▶ _WORK TASK_: Could you say how many lines in the records include "sepia"? Please give the number by itself.

........

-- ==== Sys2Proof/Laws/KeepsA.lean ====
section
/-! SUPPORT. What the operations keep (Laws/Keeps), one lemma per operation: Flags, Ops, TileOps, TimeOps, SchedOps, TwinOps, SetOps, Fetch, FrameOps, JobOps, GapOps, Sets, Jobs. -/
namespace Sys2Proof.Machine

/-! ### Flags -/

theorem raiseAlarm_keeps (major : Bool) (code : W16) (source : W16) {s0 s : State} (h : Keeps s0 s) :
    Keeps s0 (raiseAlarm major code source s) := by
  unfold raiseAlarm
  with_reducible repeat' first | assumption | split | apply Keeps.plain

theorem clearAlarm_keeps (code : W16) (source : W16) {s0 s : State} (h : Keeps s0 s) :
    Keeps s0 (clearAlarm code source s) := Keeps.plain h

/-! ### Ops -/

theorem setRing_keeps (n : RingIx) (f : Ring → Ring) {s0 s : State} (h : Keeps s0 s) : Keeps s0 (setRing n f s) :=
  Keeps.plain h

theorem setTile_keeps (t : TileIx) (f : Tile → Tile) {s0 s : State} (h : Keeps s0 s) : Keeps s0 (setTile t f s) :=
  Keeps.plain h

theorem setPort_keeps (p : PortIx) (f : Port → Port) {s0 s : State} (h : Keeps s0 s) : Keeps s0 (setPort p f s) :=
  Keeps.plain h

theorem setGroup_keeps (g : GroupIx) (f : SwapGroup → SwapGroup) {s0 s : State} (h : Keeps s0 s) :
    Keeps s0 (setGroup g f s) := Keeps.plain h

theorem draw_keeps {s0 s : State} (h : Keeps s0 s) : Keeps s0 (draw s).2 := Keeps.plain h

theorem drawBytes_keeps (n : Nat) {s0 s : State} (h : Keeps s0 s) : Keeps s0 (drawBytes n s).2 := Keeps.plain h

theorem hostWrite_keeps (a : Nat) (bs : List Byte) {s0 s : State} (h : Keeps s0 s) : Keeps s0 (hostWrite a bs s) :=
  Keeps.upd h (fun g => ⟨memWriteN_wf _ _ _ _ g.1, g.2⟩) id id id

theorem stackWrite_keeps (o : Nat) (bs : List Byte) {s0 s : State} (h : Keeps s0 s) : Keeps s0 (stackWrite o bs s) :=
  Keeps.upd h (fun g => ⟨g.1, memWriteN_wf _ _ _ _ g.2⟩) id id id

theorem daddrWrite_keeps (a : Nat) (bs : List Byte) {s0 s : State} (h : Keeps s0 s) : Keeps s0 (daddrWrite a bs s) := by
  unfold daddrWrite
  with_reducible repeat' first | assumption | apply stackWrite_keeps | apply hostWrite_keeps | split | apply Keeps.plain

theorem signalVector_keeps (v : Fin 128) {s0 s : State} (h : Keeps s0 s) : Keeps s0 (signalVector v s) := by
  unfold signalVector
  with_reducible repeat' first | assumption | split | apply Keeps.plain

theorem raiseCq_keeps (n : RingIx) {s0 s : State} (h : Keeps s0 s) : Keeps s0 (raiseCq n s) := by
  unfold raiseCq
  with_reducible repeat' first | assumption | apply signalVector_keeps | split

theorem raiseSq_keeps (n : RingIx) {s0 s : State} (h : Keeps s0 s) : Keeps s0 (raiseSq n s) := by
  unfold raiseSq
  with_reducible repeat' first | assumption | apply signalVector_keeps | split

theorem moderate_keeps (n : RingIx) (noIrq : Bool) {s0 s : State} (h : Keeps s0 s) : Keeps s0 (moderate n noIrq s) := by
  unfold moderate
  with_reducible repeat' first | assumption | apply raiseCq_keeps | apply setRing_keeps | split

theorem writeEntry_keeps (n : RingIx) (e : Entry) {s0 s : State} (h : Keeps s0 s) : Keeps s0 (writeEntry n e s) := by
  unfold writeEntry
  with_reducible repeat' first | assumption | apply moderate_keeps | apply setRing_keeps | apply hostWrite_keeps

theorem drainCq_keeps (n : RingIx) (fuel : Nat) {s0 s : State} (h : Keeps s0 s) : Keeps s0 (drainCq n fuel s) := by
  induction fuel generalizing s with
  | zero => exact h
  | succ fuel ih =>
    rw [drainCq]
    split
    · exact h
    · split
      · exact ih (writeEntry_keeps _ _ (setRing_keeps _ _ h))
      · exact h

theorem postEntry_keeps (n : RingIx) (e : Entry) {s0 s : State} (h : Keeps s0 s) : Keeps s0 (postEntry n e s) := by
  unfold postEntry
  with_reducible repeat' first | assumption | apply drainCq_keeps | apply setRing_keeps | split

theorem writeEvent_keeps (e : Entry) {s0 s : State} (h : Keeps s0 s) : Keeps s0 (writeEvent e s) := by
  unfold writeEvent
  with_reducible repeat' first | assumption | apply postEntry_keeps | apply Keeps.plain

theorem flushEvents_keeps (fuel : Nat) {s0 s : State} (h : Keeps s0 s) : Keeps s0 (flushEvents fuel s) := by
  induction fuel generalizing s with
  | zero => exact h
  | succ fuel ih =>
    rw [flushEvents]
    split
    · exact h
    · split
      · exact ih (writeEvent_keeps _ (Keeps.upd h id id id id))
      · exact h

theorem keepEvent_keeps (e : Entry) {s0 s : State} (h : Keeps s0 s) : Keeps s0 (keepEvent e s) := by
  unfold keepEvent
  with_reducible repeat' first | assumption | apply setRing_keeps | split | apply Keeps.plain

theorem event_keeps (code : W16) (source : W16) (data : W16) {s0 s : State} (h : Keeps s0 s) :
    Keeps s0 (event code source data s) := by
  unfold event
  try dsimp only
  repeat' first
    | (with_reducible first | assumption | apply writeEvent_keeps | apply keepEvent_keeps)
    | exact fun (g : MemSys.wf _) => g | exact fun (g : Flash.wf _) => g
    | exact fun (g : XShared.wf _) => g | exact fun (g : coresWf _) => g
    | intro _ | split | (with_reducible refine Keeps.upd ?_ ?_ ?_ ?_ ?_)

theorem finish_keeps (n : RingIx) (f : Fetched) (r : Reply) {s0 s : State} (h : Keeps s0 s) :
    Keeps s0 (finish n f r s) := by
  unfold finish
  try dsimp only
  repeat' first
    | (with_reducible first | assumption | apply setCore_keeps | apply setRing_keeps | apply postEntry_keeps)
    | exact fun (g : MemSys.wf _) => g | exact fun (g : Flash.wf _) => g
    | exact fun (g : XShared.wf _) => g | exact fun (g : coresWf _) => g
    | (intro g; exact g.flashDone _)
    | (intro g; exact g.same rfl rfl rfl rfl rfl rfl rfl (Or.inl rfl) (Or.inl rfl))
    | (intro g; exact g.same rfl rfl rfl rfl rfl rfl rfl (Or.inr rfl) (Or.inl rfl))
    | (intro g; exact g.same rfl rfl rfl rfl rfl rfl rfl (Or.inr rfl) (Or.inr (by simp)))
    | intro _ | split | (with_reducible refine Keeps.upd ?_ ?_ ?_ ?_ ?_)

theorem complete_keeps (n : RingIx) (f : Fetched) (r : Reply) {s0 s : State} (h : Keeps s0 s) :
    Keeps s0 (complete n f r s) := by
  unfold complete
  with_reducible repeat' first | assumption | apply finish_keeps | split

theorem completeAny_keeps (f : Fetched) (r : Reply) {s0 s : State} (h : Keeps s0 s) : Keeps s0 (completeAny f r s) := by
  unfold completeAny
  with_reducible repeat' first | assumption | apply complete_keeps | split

........

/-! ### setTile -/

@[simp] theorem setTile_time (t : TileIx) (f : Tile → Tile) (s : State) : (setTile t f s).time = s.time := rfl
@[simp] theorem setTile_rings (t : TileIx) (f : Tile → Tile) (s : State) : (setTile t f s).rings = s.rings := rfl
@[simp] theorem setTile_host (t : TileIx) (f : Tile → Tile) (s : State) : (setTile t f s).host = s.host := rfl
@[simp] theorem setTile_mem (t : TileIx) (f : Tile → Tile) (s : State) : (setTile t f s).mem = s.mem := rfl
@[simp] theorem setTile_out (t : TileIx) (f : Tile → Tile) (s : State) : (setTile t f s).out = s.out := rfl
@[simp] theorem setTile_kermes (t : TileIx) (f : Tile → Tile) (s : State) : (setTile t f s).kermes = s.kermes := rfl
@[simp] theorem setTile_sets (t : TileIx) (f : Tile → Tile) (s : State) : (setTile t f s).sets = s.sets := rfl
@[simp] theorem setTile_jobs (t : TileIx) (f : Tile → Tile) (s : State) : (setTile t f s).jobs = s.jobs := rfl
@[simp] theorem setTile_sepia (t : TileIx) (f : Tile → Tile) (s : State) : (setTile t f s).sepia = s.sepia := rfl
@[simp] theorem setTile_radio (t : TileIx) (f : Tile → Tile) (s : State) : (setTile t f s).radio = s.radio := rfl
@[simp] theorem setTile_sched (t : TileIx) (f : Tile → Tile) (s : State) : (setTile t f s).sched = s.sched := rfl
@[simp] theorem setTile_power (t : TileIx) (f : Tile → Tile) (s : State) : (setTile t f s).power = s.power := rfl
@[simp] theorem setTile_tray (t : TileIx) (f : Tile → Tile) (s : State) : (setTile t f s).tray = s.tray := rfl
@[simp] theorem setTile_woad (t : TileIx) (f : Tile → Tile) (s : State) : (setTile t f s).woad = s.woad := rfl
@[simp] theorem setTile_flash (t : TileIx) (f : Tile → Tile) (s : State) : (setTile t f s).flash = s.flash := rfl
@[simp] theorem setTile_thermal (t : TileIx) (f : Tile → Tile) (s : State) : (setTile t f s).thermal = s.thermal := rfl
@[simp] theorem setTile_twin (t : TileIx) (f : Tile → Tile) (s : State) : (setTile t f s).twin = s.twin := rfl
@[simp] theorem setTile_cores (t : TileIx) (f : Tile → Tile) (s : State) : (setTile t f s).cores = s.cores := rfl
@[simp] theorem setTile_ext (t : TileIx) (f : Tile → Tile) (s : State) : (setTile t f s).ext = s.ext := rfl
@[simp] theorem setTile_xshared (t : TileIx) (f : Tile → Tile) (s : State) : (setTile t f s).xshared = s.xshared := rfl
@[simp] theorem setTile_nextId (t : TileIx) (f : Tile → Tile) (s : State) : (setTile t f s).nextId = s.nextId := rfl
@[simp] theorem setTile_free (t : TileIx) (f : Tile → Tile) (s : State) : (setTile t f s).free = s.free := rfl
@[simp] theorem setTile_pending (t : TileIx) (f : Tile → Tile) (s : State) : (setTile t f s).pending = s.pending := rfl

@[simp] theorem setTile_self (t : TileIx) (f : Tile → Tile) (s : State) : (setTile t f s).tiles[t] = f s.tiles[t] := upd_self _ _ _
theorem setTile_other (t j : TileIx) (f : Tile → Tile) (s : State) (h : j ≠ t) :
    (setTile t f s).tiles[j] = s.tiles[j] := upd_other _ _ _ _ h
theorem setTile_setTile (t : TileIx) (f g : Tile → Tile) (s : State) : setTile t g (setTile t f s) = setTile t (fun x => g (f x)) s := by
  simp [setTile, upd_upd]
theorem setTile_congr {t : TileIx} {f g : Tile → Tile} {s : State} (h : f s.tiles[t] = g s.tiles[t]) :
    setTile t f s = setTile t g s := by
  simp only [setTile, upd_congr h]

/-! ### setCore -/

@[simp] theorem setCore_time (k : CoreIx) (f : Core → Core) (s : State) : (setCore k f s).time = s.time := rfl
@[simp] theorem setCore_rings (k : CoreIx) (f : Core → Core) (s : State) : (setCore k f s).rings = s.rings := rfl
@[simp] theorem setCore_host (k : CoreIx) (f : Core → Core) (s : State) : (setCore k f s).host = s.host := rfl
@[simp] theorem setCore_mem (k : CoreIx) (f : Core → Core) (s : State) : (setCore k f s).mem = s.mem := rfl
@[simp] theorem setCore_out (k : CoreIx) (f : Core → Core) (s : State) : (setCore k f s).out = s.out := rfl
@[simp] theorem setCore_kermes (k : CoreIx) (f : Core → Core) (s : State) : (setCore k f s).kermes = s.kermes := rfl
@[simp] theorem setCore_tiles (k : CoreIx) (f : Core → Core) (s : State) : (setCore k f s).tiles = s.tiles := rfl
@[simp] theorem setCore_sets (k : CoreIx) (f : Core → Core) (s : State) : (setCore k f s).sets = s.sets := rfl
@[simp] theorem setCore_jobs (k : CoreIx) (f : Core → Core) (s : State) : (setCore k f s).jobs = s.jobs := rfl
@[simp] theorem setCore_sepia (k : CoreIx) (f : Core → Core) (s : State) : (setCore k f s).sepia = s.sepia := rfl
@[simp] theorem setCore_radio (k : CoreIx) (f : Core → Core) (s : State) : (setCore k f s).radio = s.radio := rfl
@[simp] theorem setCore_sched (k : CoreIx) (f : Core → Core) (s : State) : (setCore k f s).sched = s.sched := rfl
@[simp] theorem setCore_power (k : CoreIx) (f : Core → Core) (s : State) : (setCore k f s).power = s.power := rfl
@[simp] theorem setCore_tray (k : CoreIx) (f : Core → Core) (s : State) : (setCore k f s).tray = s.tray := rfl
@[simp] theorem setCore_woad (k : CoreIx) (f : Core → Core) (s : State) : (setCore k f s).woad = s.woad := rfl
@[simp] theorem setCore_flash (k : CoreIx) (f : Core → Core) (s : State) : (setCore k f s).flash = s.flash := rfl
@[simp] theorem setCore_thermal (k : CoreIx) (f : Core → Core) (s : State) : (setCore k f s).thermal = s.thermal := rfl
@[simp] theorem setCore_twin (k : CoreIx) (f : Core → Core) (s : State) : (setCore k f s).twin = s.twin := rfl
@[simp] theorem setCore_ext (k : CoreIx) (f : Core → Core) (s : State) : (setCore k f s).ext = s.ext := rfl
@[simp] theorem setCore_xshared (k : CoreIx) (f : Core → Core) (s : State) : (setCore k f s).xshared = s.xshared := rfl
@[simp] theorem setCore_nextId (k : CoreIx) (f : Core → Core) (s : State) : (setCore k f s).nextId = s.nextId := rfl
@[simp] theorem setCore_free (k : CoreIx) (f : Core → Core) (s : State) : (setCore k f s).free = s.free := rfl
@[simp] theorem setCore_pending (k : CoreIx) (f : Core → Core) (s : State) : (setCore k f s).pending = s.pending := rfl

........

▶ _REPLY TO THE EXERCISE_: 2